Camp Wood is a city in Real County, Texas, United States, in the Texas Hill Country, which is part of the Edwards Plateau. The population was 517 at the 2020 census.

==History==
The town was established in 1920.

==Geography==

According to the United States Census Bureau, the city has a total area of 0.5 sqmi, all land.

===Climate===
The climate in this area is characterized by hot, humid summers and generally mild to cool winters. Camp Wood has a humid subtropical climate, Cfa on climate maps according to the Köppen climate classification system.

==Demographics==
===2020 census===

As of the 2020 census, Camp Wood had a population of 517, along with 183 households and 179 families residing in the city.

The median age was 50.6 years. 20.9% of residents were under the age of 18 and 28.0% were 65 years of age or older. For every 100 females there were 107.6 males, and for every 100 females age 18 and over there were 103.5 males age 18 and over.

0% of residents lived in urban areas, while 100.0% lived in rural areas.

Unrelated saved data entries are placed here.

/-- The examples of FCVT. -/
theorem test_fcvt :
    let s := ((tst 0).x 2 0x3F808000).x 3 0x4F32D05E
    let e := s.modMe fun f => { f with fsw := f.fsw ||| 0x1000 }
    pending (exec (.fcvt .tobf16 .rne 1 2) s) = some (1, 0x3F80, 0x01)
      ∧ pending (exec (.fcvt .tobf16 .rup 1 2) s) = some (1, 0x3F81, 0x01)
      ∧ pending (exec (.fcvt .toint .rne 1 3) s) = some (1, 0x7FFFFFFF, 0x10)
      ∧ exec (.fcvt .toint .rne 1 3) e = .next (e.trapEntry true 0x0C 0x10) := by
  refine ⟨by decide +kernel, by decide +kernel, by decide +kernel, rfl⟩

/-- The example of a walk: the physical address, and the fault where the page's type byte differs. -/
theorem test_walk :
    let w (a v : Nat) (s : State) : State := s.setBytes a (bytesOfNat 8 v)
    let s := w 0x42A2B0 0x0000009800010640F (w 0x418488 0x420001 (w 0x400010 0x410001
      ((State.reset.setReg 0x1B0018 0x400001).setReg 0x1A0000 0x7F00000001)))
    let s := w 0x42A2B0 0x000000980001064F s
    let at_ (b : Byte) : Xl × State := (s.setByte 0x7F00980001 b).xlate (.core 0) 3 { rd := true } [{ va := 0x0A1234567890, len := 8 }]
    (match (at_ 2).1 with | .ok fs => physOf fs 0x0A1234567890 | _ => 0) = 0x009800017890
      ∧ (at_ 1).1 = .fault 0x06 0x0A1234567890 := by
  decide +kernel

/-- The example of `count_down`: in the bundle whose branch is taken the A slot runs too. -/
theorem test_pair_step :
    let s := runs 0x8E400002 0x6C9FFFFF
    let t := nextOf (step s)
    (t.fib 0 0).pc = 16 ∧ ((t.fib 0 0).x.get 1).val = 0xFFFFFFFFFFFFFFFF := by
  decide +kernel

/-- The example of MOVI and MOVHI. -/
theorem test_movi_movhi :
    let s := nextOf (exec (.movi 2 5) (tst 0))
    xAfter (exec (.movhi 2 0x1234) s) 2 = 0x1234000000000005 ∧ xAfter (exec (.movi 2 0xFFFFFFFFFFFF) (tst 0)) 2 = 0xFFFFFFFFFFFFFFFF := by
  decide +kernel

/-- The example of `div.w.u`; a quotient truncates toward zero, and the most negative number by -1 wraps. -/
theorem test_div :
    let s := (((tst 0).x 2 0xFFFFFFFF).x 3 1).x 4 0xFFFFFFFFFFFFFFF9
    let m := ((tst 0).x 2 0x8000000000000000).x 3 0xFFFFFFFFFFFFFFFF
    pending (exec (.div true .w 1 2 3) s) = some (1, 0xFFFFFFFFFFFFFFFF, 0)
      ∧ pending (exec (.div false .d 1 4 3) (s.x 3 2)) = some (1, 0xFFFFFFFFFFFFFFFD, 0)
      ∧ pending (exec (.rem false .d 1 4 3) (s.x 3 2)) = some (1, 0xFFFFFFFFFFFFFFFF, 0)
      ∧ pending (exec (.div false .d 1 2 3) m) = some (1, 0x8000000000000000, 0) := by
  decide +kernel

/-- R275: a .w result is extended with its sign; .d wraps at 64 bits. -/
theorem test_add_sub :
    let s := ((tst 0).x 2 0x7FFFFFFF).x 3 1
    xAfter (exec (.add .w 1 2 3) s) 1 = 0xFFFFFFFF80000000 ∧ xAfter (exec (.add .d 1 2 3) s) 1 = 0x80000000
      ∧ xAfter (exec (.sub .d 1 3 2) s) 1 = 0xFFFFFFFF80000002 ∧ xAfter (exec (.addi .w 1 3 0x7FFFE) s) 1 = 0xFFFFFFFFFFFFFFFF := by
  decide +kernel

theorem test_shifts :
    let s := ((tst 0).x 2 0x80000001).x 3 0x21
    xAfter (exec (.shl .w 1 2 3) s) 1 = 2 ∧ xAfter (exec (.shr .w 1 2 3) s) 1 = 0x40000000
      ∧ xAfter (exec (.sra .w 1 2 3) s) 1 = 0xFFFFFFFFC0000000 ∧ xAfter (exec (.rol .w 1 2 3) s) 1 = 3
      ∧ xAfter (exec (.shi .shl .d 1 2 33) s) 1 = 0x200000000 := by
  decide +kernel

theorem test_mul :
    let s := ((tst 0).x 2 0xFFFFFFFFFFFFFFFF).x 3 2
    pending (exec (.mul .d 1 2 3) s) = some (1, 0xFFFFFFFFFFFFFFFE, 0)
      ∧ pending (exec (.mulh false .d 1 2 3) s) = some (1, 0xFFFFFFFFFFFFFFFF, 0)
      ∧ pending (exec (.mulh true .d 1 2 3) s) = some (1, 1, 0) := by
  decide +kernel

theorem test_logic_and_comparisons :
    let s := ((tst 0).x 2 0xF0).x 3 0xFFFFFFFFFFFFFFFF
    xAfter (exec (.andn .d 1 3 2) s) 1 = 0xFFFFFFFFFFFFFF0F ∧ xAfter (exec (.xori .d 1 2 0x7FFFF) s) 1 = 0xFFFFFFFFFFFFFF0F
      ∧ xAfter (exec (.slt false .d 1 3 2) s) 1 = 1 ∧ xAfter (exec (.slt true .d 1 3 2) s) 1 = 0
      ∧ xAfter (exec (.min true .d 1 3 2) s) 1 = 0xF0 ∧ xAfter (exec (.max false .d 1 3 2) s) 1 = 0xF0
      ∧ xAfter (exec (.clz .w 1 2) s) 1 = 24 ∧ xAfter (exec (.ctz .d 1 2) s) 1 = 4 ∧ xAfter (exec (.popc .w 1 3) s) 1 = 32
      ∧ xAfter (exec (.clz .d 1 4) s) 1 = 64 ∧ xAfter (exec (.sext .b 1 2) s) 1 = 0xFFFFFFFFFFFFFFF0 := by
  decide +kernel

/-- 1.5 + 2.5 = 4; 1 / 3 rounds up under RUP and down under RTZ; 0 / 0 is the canonical NaN with NV; a signalling NaN too. -/
theorem test_floats :
    let s := (((tst 0).x 2 0x3FC00000).x 3 0x40200000).x 4 0x7F800001
    let t := ((tst 0).x 2 0x3F800000).x 3 0x40400000
    pending (exec (.fadd .rne 1 2 3) s) = some (1, 0x40800000, 0)
      ∧ pending (exec (.fdiv .rup 1 2 3) t) = some (1, 0x3EAAAAAB, 1) ∧ pending (exec (.fdiv .rtz 1 2 3) t) = some (1, 0x3EAAAAAA, 1)
      ∧ pending (exec (.fdiv .rne 1 5 6) t) = some (1, 0x7FC00000, 0x10) ∧ pending (exec (.fdiv .rne 1 2 6) t) = some (1, 0x7F800000, 0x08)
      ∧ pending (exec (.fadd .rne 1 2 4) s) = some (1, 0x7FC00000, 0x10)
      ∧ pending (exec (.fma .rne 1 2 3 5) s) = some (1, 0x40700000, 0)
      ∧ xAfter (exec (.fcmp .un 1 2 4) s) 1 = 1 ∧ xAfter (exec (.fclass 1 4) s) 1 = 2 ^ fpClass 0x7F800001 := by
  decide +kernel

theorem test_branches :
    let s := ((tst 0).x 2 1).x 3 0xFFFFFFFFFFFFFFFF
    (nextOf (exec (.blt 3 2 4) s)).me.pc = 32 ∧ (nextOf (exec (.bltu 3 2 4) s)).me.pc = 8
      ∧ (nextOf (exec (.jal 0x1FFFFFF) s)).me.pc = 0xFFFFFFFFFFF8 ∧ xAfter (exec (.jal 0x1FFFFFF) s) 7 = 8
      ∧ (nextOf (exec (.jr 2) (s.x 2 0x7008))).me.pc = 0x7008 := by
  decide +kernel

/-- A store and a load of a RELEASE page, at their home: the bytes lie with the lowest first, and the load extends its sign. -/
theorem test_store_and_load :
    let s := ((tst 0).x 2 0x100).x 3 0x80F1
    let w := nextOf (exec (.st .h none 3 2 2) s)
    let t := match w.net with
      | (k, _) :: _ => nextOf (exec (.homeAccess k) w)
      | [] => {}
    let l := nextOf (exec (.ld .h true none 4 2 2) t)
    let r := match l.net.reverse with
      | (k, _) :: _ => nextOf (exec (.homeAccess k) l)
      | [] => {}
    let a := match r.net.reverse with
      | (k, _) :: _ => nextOf (exec (.accessReply k) r)
      | [] => {}
    t.bytes 0x101 4 = [0, 0xF1, 0x80, 0] ∧ a.me.x.get 4 = { val := 0xFFFFFFFFFFFF80F1, full := true } := by
  decide +kernel

/-- R429: TRAP retires, and its entry saves the address after it; BRK saves its own. -/
theorem test_trap_and_brk :
    let s := ((tst 0).setReg (ctxTrapOff 0) 0x4001).modMe fun f => { f with fsw := 0x00010000, pc := 0x88 }
    let t := nextOf (exec (.trap 0x1234) s)
    let b := nextOf (exec (.brk 0x1234) s)
    t.me.pc = 0x4000 ∧ t.me.bank1.pc = 0x90 ∧ t.me.bank1.val = 0x1234 ∧ t.me.lvl = 1
      ∧ b.me.pc = 0x4000 ∧ b.me.bank1.pc = 0x88 ∧ b.me.bank1.val = 0x1234 := by
  decide +kernel

/-- The example of a clipped grid. -/
theorem test_clipped_grid :
    let pk := Packet.ofBytes (bytesOfNat 8 0x01A3301000000000 ++ bytesOfNat 24 0x400000000000000000000000000000000000
      ++ bytesOfNat 16 0 ++ bytesOfNat 4 0x40000064 ++ bytesOfNat 4 0x80000014 ++ bytesOfNat 8 0)
    let s := State.reset.setReg (partOff 5) 0x8000000003E81200
    let c := s.identAt 5 7 0 pk 12 31
    pk.grid 1 1 = (8, 8) ∧ (pk.roots (8, 8)).length = 56 ∧ c.get 0 = 14431 ∧ c.get 1 = 1815 ∧ c.get 2 = 0x51200
      ∧ c.get 3 = 0x0008000800060007 ∧ c.get 4 = 0x000000090000005B ∧ c.get 5 = 0x0000000200000012
      ∧ ((pk.rootFibre 55).x.get 3).val = 55 ∧ (pk.rootFibre 55).tid = 0x4037 := by
  decide +kernel

/-! ## Witnesses: what meets the hypotheses of the statements -/

namespace Integers

def s0 := ((tst 0).x 2 0x8000000080000005).x 3 0xFFFFFFFFFFFFFFF3

theorem witness_IntegerSums_1 :
  let s : State := s0
  let sz : Wd := .w
  let xd : XR := 1
  let xa : XR := 2
  let xb : XR := 3
  let imm : BitVec 19 := 5
  s.ready (.add sz xd xa xb) = .go ∧ s.ready (.sub sz xd xa xb) = .go ∧ s.ready (.addi sz xd xa imm) = .go := by
  decide +kernel

theorem witness_IntegerLogic_1 :
  let s : State := s0
  let sz : Wd := .w
  let xd : XR := 1
  let xa : XR := 2
  let xb : XR := 3
  let imm : BitVec 19 := (-3)
  s.ready (.and sz xd xa xb) = .go ∧ s.ready (.or sz xd xa xb) = .go ∧ s.ready (.xor sz xd xa xb) = .go
    ∧ s.ready (.andn sz xd xa xb) = .go ∧ s.ready (.andi sz xd xa imm) = .go ∧ s.ready (.ori sz xd xa imm) = .go
    ∧ s.ready (.xori sz xd xa imm) = .go := by
  decide +kernel

theorem witness_IntegerShifts_1 :
  let s : State := s0
  let sz : Wd := .w
  let xd : XR := 1
  let xa : XR := 2
  let xb : XR := 3
  let op : ShOp := .sra
  let n : BitVec 6 := 31
  s.ready (.shl sz xd xa xb) = .go ∧ s.ready (.shr sz xd xa xb) = .go ∧ s.ready (.sra sz xd xa xb) = .go
    ∧ s.ready (.rol sz xd xa xb) = .go ∧ s.ready (.shi op sz xd xa n) = .go ∧ n.toNat < widthBits sz := by
  decide +kernel

theorem witness_IntegerComparisons_1 :
  let s : State := s0
  let sz : Wd := .w
  let xd : XR := 1
  let xa : XR := 2
  let xb : XR := 3
  s.ready (.min false sz xd xa xb) = .go ∧ s.ready (.min true sz xd xa xb) = .go
    ∧ s.ready (.max false sz xd xa xb) = .go ∧ s.ready (.max true sz xd xa xb) = .go
    ∧ s.ready (.slt false sz xd xa xb) = .go ∧ s.ready (.slt true sz xd xa xb) = .go
    ∧ s.ready (.seteq sz xd xa xb) = .go ∧ s.ready (.setne sz xd xa xb) = .go := by
  decide +kernel

theorem witness_IntegerCounts_1 :
  let s : State := s0
  let sz : Wd := .w
  let xd : XR := 1
  let xa : XR := 2
  let a := opNat sz (s.rx xa)
  s.ready (.clz sz xd xa) = .go ∧ a ≠ 0 ∧ s.ready (.ctz sz xd xa) = .go := by
  decide +kernel

theorem witness_IntegerCounts_2 :
  let s : State := s0
  let sz : Wd := .w
  let xd : XR := 1
  let xa : XR := 2
  s.ready (.popc sz xd xa) = .go := by
  decide +kernel

theorem witness_IntegerCounts_3 :
  let s : State := s0
  let sz : Wd := .d
  let xd : XR := 1
  let xa : XR := 4
  let a := opNat sz (s.rx xa)
  s.ready (.clz sz xd xa) = .go ∧ a = 0 ∧ s.ready (.ctz sz xd xa) = .go := by
  decide +kernel

theorem witness_IntegerMoves_1 :
  let s : State := s0
  let sz : Wd := .w
  let xd : XR := 1
  let xa : XR := 2
  let xb : XR := 3
  let xc : XR := 4
  s.ready (.mov xd xa) = .go ∧ s.ready (.sext .b xd xa) = .go ∧ s.ready (.sext .h xd xa) = .go
    ∧ s.ready (.sext .w xd xa) = .go ∧ s.ready (.zext .b xd xa) = .go ∧ s.ready (.zext .h xd xa) = .go
    ∧ s.ready (.zext .w xd xa) = .go ∧ s.ready (.sel sz xd xa xb xc) = .go := by
  decide +kernel

theorem witness_IntegerProducts_1 :
  let s : State := s0
  let sz : Wd := .w
  let xd : XR := 1
  let xa : XR := 2
  let xb : XR := 3
  s.ready (.mul sz xd xa xb) = .go ∧ s.ready (.mulh false sz xd xa xb) = .go ∧ s.ready (.mulh true sz xd xa xb) = .go := by
  decide +kernel

theorem witness_IntegerQuotients_1 :
  let s : State := s0
  let u : Bool := false
  let sz : Wd := .w
  let xd : XR := 1
  let xa : XR := 2
  let xb : XR := 3
  let b : Int := if u then opNat sz (s.rx xb) else opInt sz (s.rx xb)
  s.ready (.div u sz xd xa xb) = .go ∧ b ≠ 0 ∧ s.ready (.rem u sz xd xa xb) = .go := by
  decide +kernel

theorem witness_IntegerQuotients_2 :
  let s : State := s0
  let u : Bool := true
  let sz : Wd := .d
  let xd : XR := 1
  let xa : XR := 2
  let xb : XR := 4
  let b : Int := if u then opNat sz (s.rx xb) else opInt sz (s.rx xb)
  s.ready (.div u sz xd xa xb) = .go ∧ b = 0 ∧ s.rfsw.getLsbD 16 = true ∧ s.ready (.rem u sz xd xa xb) = .go := by
  decide +kernel

theorem witness_IntegerQuotients_3 :
  let s : State := (s0.modMe fun f => {f with fsw := 0x00200000})
  let u : Bool := false
  let sz : Wd := .w
  let xd : XR := 1
  let xa : XR := 2
  let xb : XR := 4
  let b : Int := if u then opNat sz (s.rx xb) else opInt sz (s.rx xb)
  s.ready (.div u sz xd xa xb) = .go ∧ b = 0 ∧ s.rfsw.getLsbD 16 = false ∧ s.ready (.rem u sz xd xa xb) = .go := by
  decide +kernel

end Integers

namespace Floats

def f0 := ((((tst 0).x 2 0x3FC00000).x 3 0xC0490FDB).x 4 0x7F7FFFFF).modMe fun f => {f with fsw := 0x00210000}
def v0 := (f0.v4 1 0x3FC00000 0x40000000 0xC0490FDB 0).v4 2 0x3F800000 0x7F800001 0x80000000 0x7F800000
def v1 := (v0.setM 1 5).modMe fun f => {f with fsw := 0x00210000 + 0x1F00}

theorem witness_FloatComparisons_1 :
  let s : State := f0
  let xd : XR := 1
  let xa : XR := 2
  let xb : XR := 3
  let op : SgnOp := .xor
  let p : FPred := .lt
  s.ready (.fmin xd xa xb) = .go ∧ s.ready (.fmax xd xa xb) = .go ∧ s.ready (.fsgn op xd xa xb) = .go
    ∧ s.ready (.fcmp p xd xa xb) = .go ∧ s.ready (.fclass xd xa) = .go := by
  decide +kernel

theorem witness_FloatArithmetic_1 :
  let s : State := f0
  let rm : Rm := .dyn
  let xd : XR := 1
  let xa : XR := 2
  let xb : XR := 3
  let xc : XR := 4
  let k : CvtKind := .toint
  let op : RedOp := .add
  let va : VR := 1
  let mk : Option MR := none
  s.ready (.fadd rm xd xa xb) = .go ∧ s.ready (.fsub rm xd xa xb) = .go ∧ s.ready (.fmul rm xd xa xb) = .go
    ∧ s.ready (.fdiv rm xd xa xb) = .go ∧ s.ready (.fsqrt rm xd xa) = .go ∧ s.ready (.fma rm xd xa xb xc) = .go
    ∧ s.ready (.fcvt k rm xd xa) = .go ∧ s.ready (.vred op rm xd va mk) = .go := by
  decide +kernel

theorem witness_FloatExactThenRounded_1 :
  let a : Lane := 0x3FC00000
  let b : Lane := 0xBFC00000
  let c : Lane := 0x7F7FFFFF
  let x := Fx.ofLane a
  let y := Fx.ofLane b
  (Fx.ofLane a).isFin = true ∧ (Fx.ofLane b).isFin = true ∧ (Fx.ofLane c).isFin = true ∧ x.val + y.val = 0
    ∧ a.msb ≠ b.msb := by
  decide +kernel

theorem witness_FloatNanRule_1 :
  let a : Lane := 0x7FC00000
  let b : Lane := 0x3FC00000
  ((Fx.ofLane a).isNan = true ∨ (Fx.ofLane b).isNan = true) := by
  decide +kernel

theorem witness_RoundingKeepsRepresentable_1 :
  let a : Lane := 0x00000001
  (Fx.ofLane a).isFin = true := by
  decide +kernel

theorem witness_VectorMoves_1 :
  let s : State := v0
  let vd : VR := 3
  let va : VR := 1
  let vb : VR := 2
  let mk : Option MR := none
  let m : MR := 1
  let op : VintOp := .sra
  let p : PermOp := (.rot 3)
  s.isOutV vd = false ∧ s.ready (.vmin vd va vb mk) = .go ∧ s.ready (.vmax vd va vb mk) = .go
    ∧ s.ready (.vint op vd va vb mk) = .go ∧ op ≠ .mul ∧ s.ready (.vselm vd va vb m) = .go
    ∧ s.ready (.vperm p vd va mk) = .go := by
  decide +kernel

theorem witness_VectorArithmetic_1 :
  let s : State := v0
  let rm : Rm := .dyn
  let vd : VR := 3
  let va : VR := 1
  let vb : VR := 2
  let vc : VR := 1
  let mk : Option MR := none
  let k : VcvtKind := .toint
  s.isOutV vd = false ∧ s.ready (.vadd rm vd va vb mk) = .go ∧ s.ready (.vsub rm vd va vb mk) = .go
    ∧ s.ready (.vmul rm vd va vb mk) = .go ∧ s.ready (.vfma rm vd va vb vc mk) = .go
    ∧ s.ready (.vdiv rm vd va vb mk) = .go ∧ s.ready (.vsqrt rm vd va mk) = .go ∧ s.ready (.vexp2 rm vd va mk) = .go
    ∧ s.ready (.vlog2 rm vd va mk) = .go ∧ s.ready (.vint .mul vd va vb mk) = .go
    ∧ s.ready (.vcvt k rm vd va mk) = .go := by
  decide +kernel

theorem witness_MaskInstructions_1 :
  let s : State := v0
  let md : MR := 1
  let va : VR := 1
  let vb : VR := 2
  let mk : Option MR := none
  let p : VPred := .flt
  let r := fun k : Fin 4 => vcmpLane p (s.rv va k) (s.rv vb k)
  let fl := laneOr (s.enabled mk) fun k => (r k).2
  s.ready (.vcmp p md va vb mk) = .go ∧ fl &&& fswEnables s.rfsw = 0 := by
  decide +kernel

There were 183 households in Camp Wood, of which 31.7% had children under the age of 18 living in them. Of all households, 41.5% were married-couple households, 16.4% were households with a male householder and no spouse or partner present, and 36.6% were households with a female householder and no spouse or partner present. About 32.2% of all households were made up of individuals and 15.8% had someone living alone who was 65 years of age or older.

There were 215 housing units, of which 14.9% were vacant. Among occupied housing units, 81.4% were owner-occupied and 18.6% were renter-occupied. The homeowner vacancy rate was 1.9% and the rental vacancy rate was 15.0%.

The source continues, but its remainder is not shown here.